As the implications of what the Doctor was saying dawned, Amy began to jump up and down. "Do you mean we could go to Wonderland? Or that I could meet Gene Hunt for real?"
"Ah, alas not that simple; never is, unfortunately." Amy's face fell. "Actual, proper, controlled travel between universes is impossible. Or at least it's meant to be... But yes, if someone found a way, it could be done."
Amy sat down on one of the soft chairs behind her and fell silent, her mind still processing what the Doctor had been saying. The Doctor remained silent for a minute or two, making vital 'adjustments' to the console or, more likely- procrastinating. Amy spun the Sonic between her fingers for a while before being struck by a thought.
"There's just one thing, Doctor."
"Oh yes?"
"If it's so easy for them to be on TV or the pages in a book in our universe, what's to say we're not part of something like that in someone else's?"
The Doctor, humbled at not having considered it from that perspective before, paused before remarking, "Mmm, of course it's conceivable, but not very likely - I think ours is the primary universe."
Amy, realising she'd struck a nerve, giggled and teased him in a way he'd come to love. "I see, Doctor." She swung playfully on the handrails as she approached him. "You just don't like the idea of not being at the centre of the universe! Face it Doctor, a TV series about you would be perfect: 'The Mysterious Doctor With No Name', a time travelling adventurer saving the universe with the help of his glamorous sidekick."
"No, no, no, I can't be someone's creation, I'm far too imp- er - interesting," he replied hesitantly. Amy could barely contain her glee at flummoxing the Doctor for once. He went on, "And besides, like you just said, that would make you someone else's creation as well, which I doubt you'd be happy about."

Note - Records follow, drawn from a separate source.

/-! ### Boundary queues, tiles, commands -/

@[simp] theorem Dev.bqSet_before (d : Dev) (b : Nat) (s : BqSt) : (d.bqSet b s).before = d.before := rfl
@[simp] theorem Dev.bqSet_cycle (d : Dev) (b : Nat) (s : BqSt) : (d.bqSet b s).cycle = d.cycle := rfl
@[simp] theorem Dev.bqSet_fv (d : Dev) (b : Nat) (s : BqSt) : (d.bqSet b s).fv = d.fv := rfl
@[simp] theorem Dev.bqSet_regs (d : Dev) (b : Nat) (s : BqSt) : (d.bqSet b s).regs = d.regs := rfl
@[simp] theorem Dev.bqSet_perf (d : Dev) (b : Nat) (s : BqSt) : (d.bqSet b s).perf = d.perf := rfl
@[simp] theorem Dev.bqSet_out (d : Dev) (b : Nat) (s : BqSt) : (d.bqSet b s).out = d.out := rfl
@[simp] theorem Dev.bqSet_fab (d : Dev) (b : Nat) (s : BqSt) : (d.bqSet b s).fab = d.fab := rfl
@[simp] theorem Dev.bqSet_hold (d : Dev) (b : Nat) (s : BqSt) : (d.bqSet b s).hold = d.hold := rfl
@[simp] theorem Dev.bqSet_flt (d : Dev) (b : Nat) (s : BqSt) : (d.bqSet b s).flt = d.flt := rfl
@[simp] theorem Dev.bqSet_mem (d : Dev) (b : Nat) (s : BqSt) : (d.bqSet b s).mem = d.mem := rfl
@[simp] theorem Dev.bqSet_ldr (d : Dev) (b : Nat) (s : BqSt) : (d.bqSet b s).ldr = d.ldr := rfl
@[simp] theorem Dev.bqSet_tl (d : Dev) (b : Nat) (s : BqSt) : (d.bqSet b s).tl = d.tl := rfl
@[simp] theorem Dev.bqSet_hp (d : Dev) (b : Nat) (s : BqSt) : (d.bqSet b s).hp = d.hp := rfl
@[simp] theorem Dev.bqSet_sco (d : Dev) (b : Nat) (s : BqSt) : (d.bqSet b s).sco = d.sco := rfl
@[simp] theorem Dev.bqSet_plat (d : Dev) (b : Nat) (s : BqSt) : (d.bqSet b s).plat = d.plat := rfl
@[simp] theorem Dev.bqSet_links (d : Dev) (b : Nat) (s : BqSt) : (d.bqSet b s).links = d.links := rfl
@[simp] theorem Dev.mtSet_before (d : Dev) (c m : Nat) (x : MTile) : (d.mtSet c m x).before = d.before := rfl
@[simp] theorem Dev.mtSet_cycle (d : Dev) (c m : Nat) (x : MTile) : (d.mtSet c m x).cycle = d.cycle := rfl
@[simp] theorem Dev.mtSet_fv (d : Dev) (c m : Nat) (x : MTile) : (d.mtSet c m x).fv = d.fv := rfl
@[simp] theorem Dev.mtSet_regs (d : Dev) (c m : Nat) (x : MTile) : (d.mtSet c m x).regs = d.regs := rfl
@[simp] theorem Dev.mtSet_perf (d : Dev) (c m : Nat) (x : MTile) : (d.mtSet c m x).perf = d.perf := rfl
@[simp] theorem Dev.mtSet_out (d : Dev) (c m : Nat) (x : MTile) : (d.mtSet c m x).out = d.out := rfl
@[simp] theorem Dev.mtSet_fab (d : Dev) (c m : Nat) (x : MTile) : (d.mtSet c m x).fab = d.fab := rfl
@[simp] theorem Dev.mtSet_qs (d : Dev) (c m : Nat) (x : MTile) : (d.mtSet c m x).qs = d.qs := rfl
@[simp] theorem Dev.mtSet_hold (d : Dev) (c m : Nat) (x : MTile) : (d.mtSet c m x).hold = d.hold := rfl
@[simp] theorem Dev.mtSet_flt (d : Dev) (c m : Nat) (x : MTile) : (d.mtSet c m x).flt = d.flt := rfl
@[simp] theorem Dev.mtSet_mem (d : Dev) (c m : Nat) (x : MTile) : (d.mtSet c m x).mem = d.mem := rfl
@[simp] theorem Dev.mtSet_ldr (d : Dev) (c m : Nat) (x : MTile) : (d.mtSet c m x).ldr = d.ldr := rfl
@[simp] theorem Dev.mtSet_hp (d : Dev) (c m : Nat) (x : MTile) : (d.mtSet c m x).hp = d.hp := rfl
@[simp] theorem Dev.mtSet_sco (d : Dev) (c m : Nat) (x : MTile) : (d.mtSet c m x).sco = d.sco := rfl
@[simp] theorem Dev.mtSet_plat (d : Dev) (c m : Nat) (x : MTile) : (d.mtSet c m x).plat = d.plat := rfl
@[simp] theorem Dev.mtSet_links (d : Dev) (c m : Nat) (x : MTile) : (d.mtSet c m x).links = d.links := rfl
@[simp] theorem Dev.vtSet_before (d : Dev) (c v : Nat) (x : VTile) : (d.vtSet c v x).before = d.before := rfl
@[simp] theorem Dev.vtSet_cycle (d : Dev) (c v : Nat) (x : VTile) : (d.vtSet c v x).cycle = d.cycle := rfl
@[simp] theorem Dev.vtSet_fv (d : Dev) (c v : Nat) (x : VTile) : (d.vtSet c v x).fv = d.fv := rfl
@[simp] theorem Dev.vtSet_regs (d : Dev) (c v : Nat) (x : VTile) : (d.vtSet c v x).regs = d.regs := rfl
@[simp] theorem Dev.vtSet_perf (d : Dev) (c v : Nat) (x : VTile) : (d.vtSet c v x).perf = d.perf := rfl
@[simp] theorem Dev.vtSet_out (d : Dev) (c v : Nat) (x : VTile) : (d.vtSet c v x).out = d.out := rfl
@[simp] theorem Dev.vtSet_fab (d : Dev) (c v : Nat) (x : VTile) : (d.vtSet c v x).fab = d.fab := rfl
@[simp] theorem Dev.vtSet_qs (d : Dev) (c v : Nat) (x : VTile) : (d.vtSet c v x).qs = d.qs := rfl
@[simp] theorem Dev.vtSet_hold (d : Dev) (c v : Nat) (x : VTile) : (d.vtSet c v x).hold = d.hold := rfl
@[simp] theorem Dev.vtSet_flt (d : Dev) (c v : Nat) (x : VTile) : (d.vtSet c v x).flt = d.flt := rfl
@[simp] theorem Dev.vtSet_mem (d : Dev) (c v : Nat) (x : VTile) : (d.vtSet c v x).mem = d.mem := rfl
@[simp] theorem Dev.vtSet_ldr (d : Dev) (c v : Nat) (x : VTile) : (d.vtSet c v x).ldr = d.ldr := rfl
@[simp] theorem Dev.vtSet_hp (d : Dev) (c v : Nat) (x : VTile) : (d.vtSet c v x).hp = d.hp := rfl
@[simp] theorem Dev.vtSet_sco (d : Dev) (c v : Nat) (x : VTile) : (d.vtSet c v x).sco = d.sco := rfl
@[simp] theorem Dev.vtSet_plat (d : Dev) (c v : Nat) (x : VTile) : (d.vtSet c v x).plat = d.plat := rfl
@[simp] theorem Dev.vtSet_links (d : Dev) (c v : Nat) (x : VTile) : (d.vtSet c v x).links = d.links := rfl
@[simp] theorem Dev.setCmd_before (d : Dev) (r : Nat) (c : Option RingCmd) : (d.setCmd r c).before = d.before := rfl
@[simp] theorem Dev.setCmd_cycle (d : Dev) (r : Nat) (c : Option RingCmd) : (d.setCmd r c).cycle = d.cycle := rfl
@[simp] theorem Dev.setCmd_fv (d : Dev) (r : Nat) (c : Option RingCmd) : (d.setCmd r c).fv = d.fv := rfl
@[simp] theorem Dev.setCmd_regs (d : Dev) (r : Nat) (c : Option RingCmd) : (d.setCmd r c).regs = d.regs := rfl
@[simp] theorem Dev.setCmd_perf (d : Dev) (r : Nat) (c : Option RingCmd) : (d.setCmd r c).perf = d.perf := rfl
@[simp] theorem Dev.setCmd_out (d : Dev) (r : Nat) (c : Option RingCmd) : (d.setCmd r c).out = d.out := rfl
@[simp] theorem Dev.setCmd_fab (d : Dev) (r : Nat) (c : Option RingCmd) : (d.setCmd r c).fab = d.fab := rfl
@[simp] theorem Dev.setCmd_qs (d : Dev) (r : Nat) (c : Option RingCmd) : (d.setCmd r c).qs = d.qs := rfl
@[simp] theorem Dev.setCmd_hold (d : Dev) (r : Nat) (c : Option RingCmd) : (d.setCmd r c).hold = d.hold := rfl
@[simp] theorem Dev.setCmd_flt (d : Dev) (r : Nat) (c : Option RingCmd) : (d.setCmd r c).flt = d.flt := rfl
@[simp] theorem Dev.setCmd_mem (d : Dev) (r : Nat) (c : Option RingCmd) : (d.setCmd r c).mem = d.mem := rfl
@[simp] theorem Dev.setCmd_ldr (d : Dev) (r : Nat) (c : Option RingCmd) : (d.setCmd r c).ldr = d.ldr := rfl
@[simp] theorem Dev.setCmd_tl (d : Dev) (r : Nat) (c : Option RingCmd) : (d.setCmd r c).tl = d.tl := rfl
@[simp] theorem Dev.setCmd_sco (d : Dev) (r : Nat) (c : Option RingCmd) : (d.setCmd r c).sco = d.sco := rfl
@[simp] theorem Dev.setCmd_plat (d : Dev) (r : Nat) (c : Option RingCmd) : (d.setCmd r c).plat = d.plat := rfl
@[simp] theorem Dev.setCmd_links (d : Dev) (r : Nat) (c : Option RingCmd) : (d.setCmd r c).links = d.links := rfl
@[simp] theorem Dev.markStepped_before (d : Dev) (m : Nat) : (d.markStepped m).before = d.before := rfl
@[simp] theorem Dev.markStepped_cycle (d : Dev) (m : Nat) : (d.markStepped m).cycle = d.cycle := rfl
@[simp] theorem Dev.markStepped_fv (d : Dev) (m : Nat) : (d.markStepped m).fv = d.fv := rfl
@[simp] theorem Dev.markStepped_regs (d : Dev) (m : Nat) : (d.markStepped m).regs = d.regs := rfl
@[simp] theorem Dev.markStepped_perf (d : Dev) (m : Nat) : (d.markStepped m).perf = d.perf := rfl
@[simp] theorem Dev.markStepped_out (d : Dev) (m : Nat) : (d.markStepped m).out = d.out := rfl
@[simp] theorem Dev.markStepped_fab (d : Dev) (m : Nat) : (d.markStepped m).fab = d.fab := rfl
@[simp] theorem Dev.markStepped_qs (d : Dev) (m : Nat) : (d.markStepped m).qs = d.qs := rfl
@[simp] theorem Dev.markStepped_flt (d : Dev) (m : Nat) : (d.markStepped m).flt = d.flt := rfl
@[simp] theorem Dev.markStepped_mem (d : Dev) (m : Nat) : (d.markStepped m).mem = d.mem := rfl
@[simp] theorem Dev.markStepped_ldr (d : Dev) (m : Nat) : (d.markStepped m).ldr = d.ldr := rfl
@[simp] theorem Dev.markStepped_tl (d : Dev) (m : Nat) : (d.markStepped m).tl = d.tl := rfl
@[simp] theorem Dev.markStepped_hp (d : Dev) (m : Nat) : (d.markStepped m).hp = d.hp := rfl
@[simp] theorem Dev.markStepped_sco (d : Dev) (m : Nat) : (d.markStepped m).sco = d.sco := rfl
@[simp] theorem Dev.markStepped_plat (d : Dev) (m : Nat) : (d.markStepped m).plat = d.plat := rfl
@[simp] theorem Dev.markStepped_links (d : Dev) (m : Nat) : (d.markStepped m).links = d.links := rfl
@[simp] theorem Dev.setAper_before (d : Dev) (l : List AperReq) : (d.setAper l).before = d.before := rfl
@[simp] theorem Dev.setAper_cycle (d : Dev) (l : List AperReq) : (d.setAper l).cycle = d.cycle := rfl
@[simp] theorem Dev.setAper_fv (d : Dev) (l : List AperReq) : (d.setAper l).fv = d.fv := rfl
@[simp] theorem Dev.setAper_regs (d : Dev) (l : List AperReq) : (d.setAper l).regs = d.regs := rfl
@[simp] theorem Dev.setAper_perf (d : Dev) (l : List AperReq) : (d.setAper l).perf = d.perf := rfl
@[simp] theorem Dev.setAper_out (d : Dev) (l : List AperReq) : (d.setAper l).out = d.out := rfl
@[simp] theorem Dev.setAper_fab (d : Dev) (l : List AperReq) : (d.setAper l).fab = d.fab := rfl
@[simp] theorem Dev.setAper_qs (d : Dev) (l : List AperReq) : (d.setAper l).qs = d.qs := rfl
@[simp] theorem Dev.setAper_hold (d : Dev) (l : List AperReq) : (d.setAper l).hold = d.hold := rfl
@[simp] theorem Dev.setAper_flt (d : Dev) (l : List AperReq) : (d.setAper l).flt = d.flt := rfl
@[simp] theorem Dev.setAper_mem (d : Dev) (l : List AperReq) : (d.setAper l).mem = d.mem := rfl
@[simp] theorem Dev.setAper_ldr (d : Dev) (l : List AperReq) : (d.setAper l).ldr = d.ldr := rfl
@[simp] theorem Dev.setAper_tl (d : Dev) (l : List AperReq) : (d.setAper l).tl = d.tl := rfl
@[simp] theorem Dev.setAper_sco (d : Dev) (l : List AperReq) : (d.setAper l).sco = d.sco := rfl
@[simp] theorem Dev.setAper_plat (d : Dev) (l : List AperReq) : (d.setAper l).plat = d.plat := rfl
@[simp] theorem Dev.setAper_links (d : Dev) (l : List AperReq) : (d.setAper l).links = d.links := rfl
@[simp] theorem Dev.sqSet_before (d : Dev) (c u : Nat) (s : Sqr) : (d.sqSet c u s).before = d.before := by unfold Dev.sqSet; repeat (first | split | rfl)
@[simp] theorem Dev.sqSet_cycle (d : Dev) (c u : Nat) (s : Sqr) : (d.sqSet c u s).cycle = d.cycle := by unfold Dev.sqSet; repeat (first | split | rfl)
@[simp] theorem Dev.sqSet_fv (d : Dev) (c u : Nat) (s : Sqr) : (d.sqSet c u s).fv = d.fv := by unfold Dev.sqSet; repeat (first | split | rfl)
@[simp] theorem Dev.sqSet_regs (d : Dev) (c u : Nat) (s : Sqr) : (d.sqSet c u s).regs = d.regs := by unfold Dev.sqSet; repeat (first | split | rfl)
@[simp] theorem Dev.sqSet_perf (d : Dev) (c u : Nat) (s : Sqr) : (d.sqSet c u s).perf = d.perf := by unfold Dev.sqSet; repeat (first | split | rfl)
@[simp] theorem Dev.sqSet_out (d : Dev) (c u : Nat) (s : Sqr) : (d.sqSet c u s).out = d.out := by unfold Dev.sqSet; repeat (first | split | rfl)
@[simp] theorem Dev.sqSet_fab (d : Dev) (c u : Nat) (s : Sqr) : (d.sqSet c u s).fab = d.fab := by unfold Dev.sqSet; repeat (first | split | rfl)
@[simp] theorem Dev.sqSet_qs (d : Dev) (c u : Nat) (s : Sqr) : (d.sqSet c u s).qs = d.qs := by unfold Dev.sqSet; repeat (first | split | rfl)
@[simp] theorem Dev.sqSet_hold (d : Dev) (c u : Nat) (s : Sqr) : (d.sqSet c u s).hold = d.hold := by unfold Dev.sqSet; repeat (first | split | rfl)
@[simp] theorem Dev.sqSet_flt (d : Dev) (c u : Nat) (s : Sqr) : (d.sqSet c u s).flt = d.flt := by unfold Dev.sqSet; repeat (first | split | rfl)
@[simp] theorem Dev.sqSet_mem (d : Dev) (c u : Nat) (s : Sqr) : (d.sqSet c u s).mem = d.mem := by unfold Dev.sqSet; repeat (first | split | rfl)
@[simp] theorem Dev.sqSet_ldr (d : Dev) (c u : Nat) (s : Sqr) : (d.sqSet c u s).ldr = d.ldr := by unfold Dev.sqSet; repeat (first | split | rfl)
@[simp] theorem Dev.sqSet_hp (d : Dev) (c u : Nat) (s : Sqr) : (d.sqSet c u s).hp = d.hp := by unfold Dev.sqSet; repeat (first | split | rfl)
@[simp] theorem Dev.sqSet_sco (d : Dev) (c u : Nat) (s : Sqr) : (d.sqSet c u s).sco = d.sco := by unfold Dev.sqSet; repeat (first | split | rfl)
@[simp] theorem Dev.sqSet_plat (d : Dev) (c u : Nat) (s : Sqr) : (d.sqSet c u s).plat = d.plat := by unfold Dev.sqSet; repeat (first | split | rfl)
@[simp] theorem Dev.sqSet_links (d : Dev) (c u : Nat) (s : Sqr) : (d.sqSet c u s).links = d.links := by unfold Dev.sqSet; repeat (first | split | rfl)
@[simp] theorem Dev.cmdDone_before (d : Dev) (r a b c e : Nat) : (d.cmdDone r a b c e).before = d.before := by unfold Dev.cmdDone; repeat (first | split | rfl)
@[simp] theorem Dev.cmdDone_cycle (d : Dev) (r a b c e : Nat) : (d.cmdDone r a b c e).cycle = d.cycle := by unfold Dev.cmdDone; repeat (first | split | rfl)
@[simp] theorem Dev.cmdDone_fv (d : Dev) (r a b c e : Nat) : (d.cmdDone r a b c e).fv = d.fv := by unfold Dev.cmdDone; repeat (first | split | rfl)
@[simp] theorem Dev.cmdDone_regs (d : Dev) (r a b c e : Nat) : (d.cmdDone r a b c e).regs = d.regs := by unfold Dev.cmdDone; repeat (first | split | rfl)
@[simp] theorem Dev.cmdDone_perf (d : Dev) (r a b c e : Nat) : (d.cmdDone r a b c e).perf = d.perf := by unfold Dev.cmdDone; repeat (first | split | rfl)
@[simp] theorem Dev.cmdDone_out (d : Dev) (r a b c e : Nat) : (d.cmdDone r a b c e).out = d.out := by unfold Dev.cmdDone; repeat (first | split | rfl)
@[simp] theorem Dev.cmdDone_fab (d : Dev) (r a b c e : Nat) : (d.cmdDone r a b c e).fab = d.fab := by unfold Dev.cmdDone; repeat (first | split | rfl)
@[simp] theorem Dev.cmdDone_qs (d : Dev) (r a b c e : Nat) : (d.cmdDone r a b c e).qs = d.qs := by unfold Dev.cmdDone; repeat (first | split | rfl)
@[simp] theorem Dev.cmdDone_hold (d : Dev) (r a b c e : Nat) : (d.cmdDone r a b c e).hold = d.hold := by unfold Dev.cmdDone; repeat (first | split | rfl)
@[simp] theorem Dev.cmdDone_flt (d : Dev) (r a b c e : Nat) : (d.cmdDone r a b c e).flt = d.flt := by unfold Dev.cmdDone; repeat (first | split | rfl)
@[simp] theorem Dev.cmdDone_mem (d : Dev) (r a b c e : Nat) : (d.cmdDone r a b c e).mem = d.mem := by unfold Dev.cmdDone; repeat (first | split | rfl)
@[simp] theorem Dev.cmdDone_ldr (d : Dev) (r a b c e : Nat) : (d.cmdDone r a b c e).ldr = d.ldr := by unfold Dev.cmdDone; repeat (first | split | rfl)
@[simp] theorem Dev.cmdDone_tl (d : Dev) (r a b c e : Nat) : (d.cmdDone r a b c e).tl = d.tl := by unfold Dev.cmdDone; repeat (first | split | rfl)
@[simp] theorem Dev.cmdDone_sco (d : Dev) (r a b c e : Nat) : (d.cmdDone r a b c e).sco = d.sco := by unfold Dev.cmdDone; repeat (first | split | rfl)
@[simp] theorem Dev.cmdDone_plat (d : Dev) (r a b c e : Nat) : (d.cmdDone r a b c e).plat = d.plat := by unfold Dev.cmdDone; repeat (first | split | rfl)
@[simp] theorem Dev.cmdDone_links (d : Dev) (r a b c e : Nat) : (d.cmdDone r a b c e).links = d.links := by unfold Dev.cmdDone; repeat (first | split | rfl)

She put on her best film star pose, flicked her hair over her shoulder and swaggered back over to the console. "Oh, I don't know: it wouldn't be all that bad, being played by some glamorous ginger actress of the age, the best in Inverness in fact. Maybe even Scotland..." They both chuckled and Amy suddenly appreciated how much this little chat had lightened the somewhat sombre mood in the TARDIS. "You'd have to be played by an older man though, I don't think the audience would be convinced by someone who looks about... nine going around in braces and a bow tie."
"Don't start." The Doctor rolled his eyes.
"Sorry." She stopped to clear her throat and began broadcasting to no-one in particular. "To anybody, watching or reading or whatever, we hope this week's episode of 'Raggedy Doctor' is as much fun to watch as it is for us to, er, be in."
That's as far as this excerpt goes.